▶ Brief
Set down exactly the lines in the records below that run from the line with "l4 := recWordAt" to the line with "record decoder. -/", inclusive, and nothing more.

(Collected data entries)
/-- 64-bit word n of a record. -/
def recWordAt (w : BitVec 512) (n : Nat) : BitVec 64 := bits w (64 * n) 64

/-- The fields of a record (Tables 8.7 to 8.9). -/
def recOf (w : BitVec 512) : RecWord :=
  let w0 := recWordAt w 0
  { prof := bits w0 52 4, shape := bits w0 48 4, wsem := bits w0 40 8, ssem := bits w0 32 8, wthr := bits w0 16 16,
    shp := w0.getLsbD 15, rel := w0.getLsbD 14, clr := w0.getLsbD 13, wrap := w0.getLsbD 12, scope := bits w0 9 3,
    sig := w0.getLsbD 8, kflags := bits w0 0 8, l1 := recWordAt w 1, l2 := recWordAt w 2, l3 := recWordAt w 3,
    l4 := recWordAt w 4, o0 := bits (recWordAt w 5) 32 32, o1 := bits (recWordAt w 5) 0 32,
    o2 := bits (recWordAt w 6) 32 32, o3 := bits (recWordAt w 6) 0 32, w7 := recWordAt w 7 }

/-- The instruction of a record (R138 to R141). -/
def parseRecord (w : BitVec 512) : Decoded := do
  let kind := bits w 56 8
  if 0xF0 ≤ kind.toNat then .ok (.hintRecord (bits kind 0 4) (recOf w))
  else .ok ((← lookupForm recForms kind.toNat) (recOf w))

/-- The record decoder. -/
def decodeRecord (w : BitVec 512) : Decoded := checkFields (parseRecord w)

/-- The engine whose program may hold a record of this kind; none for a hint record, which either runs (Table 8.10). -/
def recEngine : Instr → Option Engine
  | .mmul _ => some .matrix
  | .hintRecord _ _ => none
  | _ => some .copy

/-! ### The encoder -/

/-- The words of an instruction: one control word, a control word and its extension, a vector word, a record, or none
for a device step. -/
inductive Code where
  | word (w : BitVec 32)
  | wide (w ext : BitVec 32)
  | vector (w : BitVec 64)
  | record (w : BitVec 512)
  | event
  deriving DecidableEq, Repr

/-- C-R (Table 8.1). -/
def packR (maj d a b : BitVec 6) (fn : BitVec 8) : Code := .word (maj ++ d ++ a ++ b ++ fn)
/-- C-I, and C-B with A and B in the places of D and A. -/
def packI (maj d a : BitVec 6) (imm : BitVec 14) : Code := .word (maj ++ d ++ a ++ imm)
/-- C-M. -/
def packM (maj : BitVec 6) (m : CMem) : Code := .word (maj ++ m.r ++ m.h ++ m.idx ++ m.cls ++ m.sc ++ m.sz)
/-- C-W. -/
def packW (wop d a : BitVec 6) (f8 : BitVec 8) (ext : BitVec 32) : Code := .wide ((0x3E : BitVec 6) ++ wop ++ d ++ a ++ f8) ext
/-- A handle number in a 6-bit field. -/
abbrev hfield (h : HReg) : BitVec 6 := h.setWidth 6
/-- F8 and EXT of an atomic (R188). -/
def packAmo (wop : BitVec 6) (x : Amo) : Code :=
  packW wop x.d x.a (x.sz ++ x.sc ++ BitVec.ofBool x.acq ++ BitVec.ofBool x.rel ++ (0 : BitVec 1))
    (x.h ++ x.idx ++ x.b ++ x.cls ++ (0 : BitVec 11))
/-- A vector word (Table 8.5). -/
def packV (op : BitVec 8) (w : VWord) : Code := .vector (op ++ w.d ++ w.a ++ w.b ++ w.c ++ w.k ++ w.cls ++ w.fmt ++ w.rm ++ w.flg)
/-- Word 0 of a record (Table 8.7). -/
def packRec0 (kind : BitVec 8) (r : RecWord) : BitVec 64 :=
  kind ++ r.prof ++ r.shape ++ r.wsem ++ r.ssem ++ r.wthr ++ BitVec.ofBool r.shp ++ BitVec.ofBool r.rel ++ BitVec.ofBool r.clr
    ++ BitVec.ofBool r.wrap ++ r.scope ++ BitVec.ofBool r.sig ++ r.kflags
/-- A record: eight words, word 0 in the lowest bits. -/
def packRec (kind : BitVec 8) (r : RecWord) : Code :=
  .record (r.w7 ++ (r.o2 ++ r.o3) ++ (r.o0 ++ r.o1) ++ r.l4 ++ r.l3 ++ r.l2 ++ r.l1 ++ packRec0 kind r)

▶ Written solution
    l4 := recWordAt w 4, o0 := bits (recWordAt w 5) 32 32, o1 := bits (recWordAt w 5) 0 32,
    o2 := bits (recWordAt w 6) 32 32, o3 := bits (recWordAt w 6) 0 32, w7 := recWordAt w 7 }

/-- The instruction of a record (R138 to R141). -/
def parseRecord (w : BitVec 512) : Decoded := do
  let kind := bits w 56 8
  if 0xF0 ≤ kind.toNat then .ok (.hintRecord (bits kind 0 4) (recOf w))
  else .ok ((← lookupForm recForms kind.toNat) (recOf w))

/-- The record decoder. -/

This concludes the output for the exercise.